§ Directions for this task
Using the data below, return the stretch from the line that contains "theorem Memory.read_ofBytes_below (a" through the line that contains "theorem Memory.read_ofBytes (a", both included, exactly as it stands and nothing beyond it.

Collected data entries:
-- ==== Sys2Proof/Laws/Memory.lean ====
section
/-! SUPPORT. The laws of memory: reading after a write, and the canonical form that every operation keeps. -/

namespace Sys2Proof.Machine

/-! ### Reading -/

@[simp] theorem Memory.read_nil (a : Nat) : Memory.read [] a = unlistedByte := rfl

theorem Memory.read_cons (k : Nat) (v : Byte) (m : Memory) (a : Nat) :
    Memory.read ((k, v) :: m) a = if k = a then v else Memory.read m a := rfl

theorem Memory.read_erase (m : Memory) (a c : Nat) :
    (m.erase a).read c = if c = a then unlistedByte else m.read c := by
  induction m with
  | nil => simp [Memory.erase]
  | cons cell m ih =>
    obtain ⟨k, w⟩ := cell
    unfold Memory.erase
    by_cases hk : k = a
    · rw [if_pos hk, ih]
      by_cases hc : c = a
      · simp [hc]
      · simp [hc, Memory.read_cons, show k ≠ c by omega]
    · rw [if_neg hk, Memory.read_cons, Memory.read_cons, ih]
      by_cases hc : c = a
      · simp [hc, hk]
      · simp [hc]

theorem Memory.read_insertCell (m : Memory) (a c : Nat) (v : Byte) (absent : ∀ w, (a, w) ∉ m) :
    (m.insertCell a v).read c = if c = a then v else m.read c := by
  induction m with
  | nil => simp [Memory.insertCell, Memory.read_cons, eq_comm]
  | cons cell m ih =>
    obtain ⟨k, w⟩ := cell
    have hk : k ≠ a := fun h => absent w (by simp [h])
    have hrest := ih fun w h => absent w (List.mem_cons_of_mem _ h)
    unfold Memory.insertCell
    by_cases hlt : a < k
    · rw [if_pos hlt, Memory.read_cons]
      simp [eq_comm]
    · rw [if_neg hlt, Memory.read_cons, Memory.read_cons, hrest]
      by_cases hc : c = a
      · simp [hc, hk]
      · simp [hc]

theorem Memory.not_mem_erase (m : Memory) (a : Nat) (w : Byte) : (a, w) ∉ m.erase a := by
  induction m with
  | nil => simp [Memory.erase]
  | cons cell m ih =>
    obtain ⟨k, v⟩ := cell
    unfold Memory.erase
    by_cases hk : k = a
    · simpa [hk] using ih
    · simp [hk, ih, Ne.symm hk]

/-- What a write does to reading: the cell written reads as the byte, every other cell as before. -/
@[simp] theorem Memory.read_write (m : Memory) (a c : Nat) (v : Byte) :
    (m.write a v).read c = if c = a then v else m.read c := by
  unfold Memory.write
  by_cases hv : v = unlistedByte
  · simp [hv, Memory.read_erase]
  · have absent := Memory.not_mem_erase m a
    simp only [hv, if_false, Memory.read_insertCell _ _ _ _ absent, Memory.read_erase]
    by_cases hc : c = a <;> simp [hc]

/-! ### The canonical form -/

theorem Memory.wfFrom_cons (lo k : Nat) (v : Byte) (m : Memory) :
    Memory.wfFrom lo ((k, v) :: m) = true ↔
      lo ≤ k ∧ k < 16 ∧ v ≠ unlistedByte ∧ m.wfFrom (k + 1) = true := by
  simp [Memory.wfFrom, and_assoc]

theorem Memory.wfFrom_mono {m : Memory} {lo lo' : Nat} (hle : lo' ≤ lo) (h : m.wfFrom lo = true) :
    m.wfFrom lo' = true := by
  cases m with
  | nil => rfl
  | cons cell m =>
    obtain ⟨k, v⟩ := cell
    rw [Memory.wfFrom_cons] at h ⊢
    exact ⟨le_trans hle h.1, h.2⟩

theorem Memory.wfFrom_erase {m : Memory} {lo : Nat} (a : Nat) (h : m.wfFrom lo = true) :
    (m.erase a).wfFrom lo = true := by
  induction m generalizing lo with
  | nil => rfl
  | cons cell m ih =>
    obtain ⟨k, v⟩ := cell
    obtain ⟨hlo, h16, hv, hm⟩ := (Memory.wfFrom_cons ..).1 h
    unfold Memory.erase
    by_cases hk : k = a
    · simpa [hk] using Memory.wfFrom_mono (by omega) (ih hm)
    · simpa [hk, Memory.wfFrom_cons] using ⟨hlo, h16, hv, ih hm⟩

theorem Memory.wfFrom_insertCell {m : Memory} {lo a : Nat} {v : Byte} (hlo : lo ≤ a) (h16 : a < 16)
    (hv : v ≠ unlistedByte) (absent : ∀ w, (a, w) ∉ m) (h : m.wfFrom lo = true) :
    (m.insertCell a v).wfFrom lo = true := by
  induction m generalizing lo with
  | nil => simpa [Memory.insertCell, Memory.wfFrom_cons] using ⟨hlo, h16, hv, rfl⟩
  | cons cell m ih =>
    obtain ⟨k, w⟩ := cell
    obtain ⟨hk, hk16, hw, hm⟩ := (Memory.wfFrom_cons ..).1 h
    unfold Memory.insertCell
    by_cases hlt : a < k
    · rw [if_pos hlt, Memory.wfFrom_cons, Memory.wfFrom_cons]
      exact ⟨hlo, h16, hv, by omega, hk16, hw, hm⟩
    · have hne : k ≠ a := fun e => absent w (by simp [e])
      have := ih (lo := k + 1) (by omega) (fun w' hw' => absent w' (List.mem_cons_of_mem _ hw')) hm
      rw [if_neg hlt, Memory.wfFrom_cons]
      exact ⟨hk, hk16, hw, this⟩

/-- Every write keeps the canonical form. -/
theorem Memory.write_wf {m : Memory} {a : Nat} (v : Byte) (ha : a < 16) (h : m.wf = true) :
    (m.write a v).wf = true := by
  unfold Memory.write Memory.wf
  by_cases hv : v = unlistedByte
  · simpa [hv] using Memory.wfFrom_erase a h
  · simpa [hv] using Memory.wfFrom_insertCell (Nat.zero_le a) ha hv (Memory.not_mem_erase m a)
      (Memory.wfFrom_erase a h)

/-- Construction from at most the 16 cells gives a canonical memory. -/
theorem Memory.ofBytes_wfFrom (a : Nat) (vs : List Byte) (h : a + vs.length ≤ 16) :
    (Memory.ofBytes a vs).wfFrom a = true := by
  induction vs generalizing a with
  | nil => rfl
  | cons v vs ih =>
    simp only [List.length_cons] at h
    have hrest := ih (a + 1) (by omega)
    unfold Memory.ofBytes
    by_cases hv : v = unlistedByte
    · simpa [hv] using Memory.wfFrom_mono (by omega) hrest
    · simpa [hv, Memory.wfFrom_cons] using ⟨by omega, hrest⟩

theorem Memory.read_ofBytes_below (a : Nat) (vs : List Byte) (c : Nat) (h : c < a) :
    (Memory.ofBytes a vs).read c = unlistedByte := by
  induction vs generalizing a with
  | nil => rfl
  | cons v vs ih =>
    unfold Memory.ofBytes
    by_cases hv : v = unlistedByte
    · simpa [hv] using ih (a + 1) (by omega)
    · simpa [hv, Memory.read_cons, show a ≠ c by omega] using ih (a + 1) (by omega)

/-- Construction puts the bytes at consecutive addresses. -/
theorem Memory.read_ofBytes (a : Nat) (vs : List Byte) (c : Nat) (h : a ≤ c) :
    (Memory.ofBytes a vs).read c = vs.getD (c - a) unlistedByte := by
  induction vs generalizing a with
  | nil => simp [Memory.ofBytes]
  | cons v vs ih =>
    unfold Memory.ofBytes
    by_cases hc : c = a
    · subst hc
      by_cases hv : v = unlistedByte
      · simpa [hv] using Memory.read_ofBytes_below (c + 1) vs c (by omega)
      · simp [hv, Memory.read_cons]
    · have hrest := ih (a + 1) (by omega)
      have hsub : c - a = (c - (a + 1)) + 1 := by omega
      by_cases hv : v = unlistedByte
      · simpa [hv, hsub] using hrest
      · simpa [hv, hsub, Memory.read_cons, Ne.symm hc] using hrest

end Sys2Proof.Machine
end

§ Exercise response
theorem Memory.read_ofBytes_below (a : Nat) (vs : List Byte) (c : Nat) (h : c < a) :
    (Memory.ofBytes a vs).read c = unlistedByte := by
  induction vs generalizing a with
  | nil => rfl
  | cons v vs ih =>
    unfold Memory.ofBytes
    by_cases hv : v = unlistedByte
    · simpa [hv] using ih (a + 1) (by omega)
    · simpa [hv, Memory.read_cons, show a ≠ c by omega] using ih (a + 1) (by omega)

/-- Construction puts the bytes at consecutive addresses. -/
theorem Memory.read_ofBytes (a : Nat) (vs : List Byte) (c : Nat) (h : a ≤ c) :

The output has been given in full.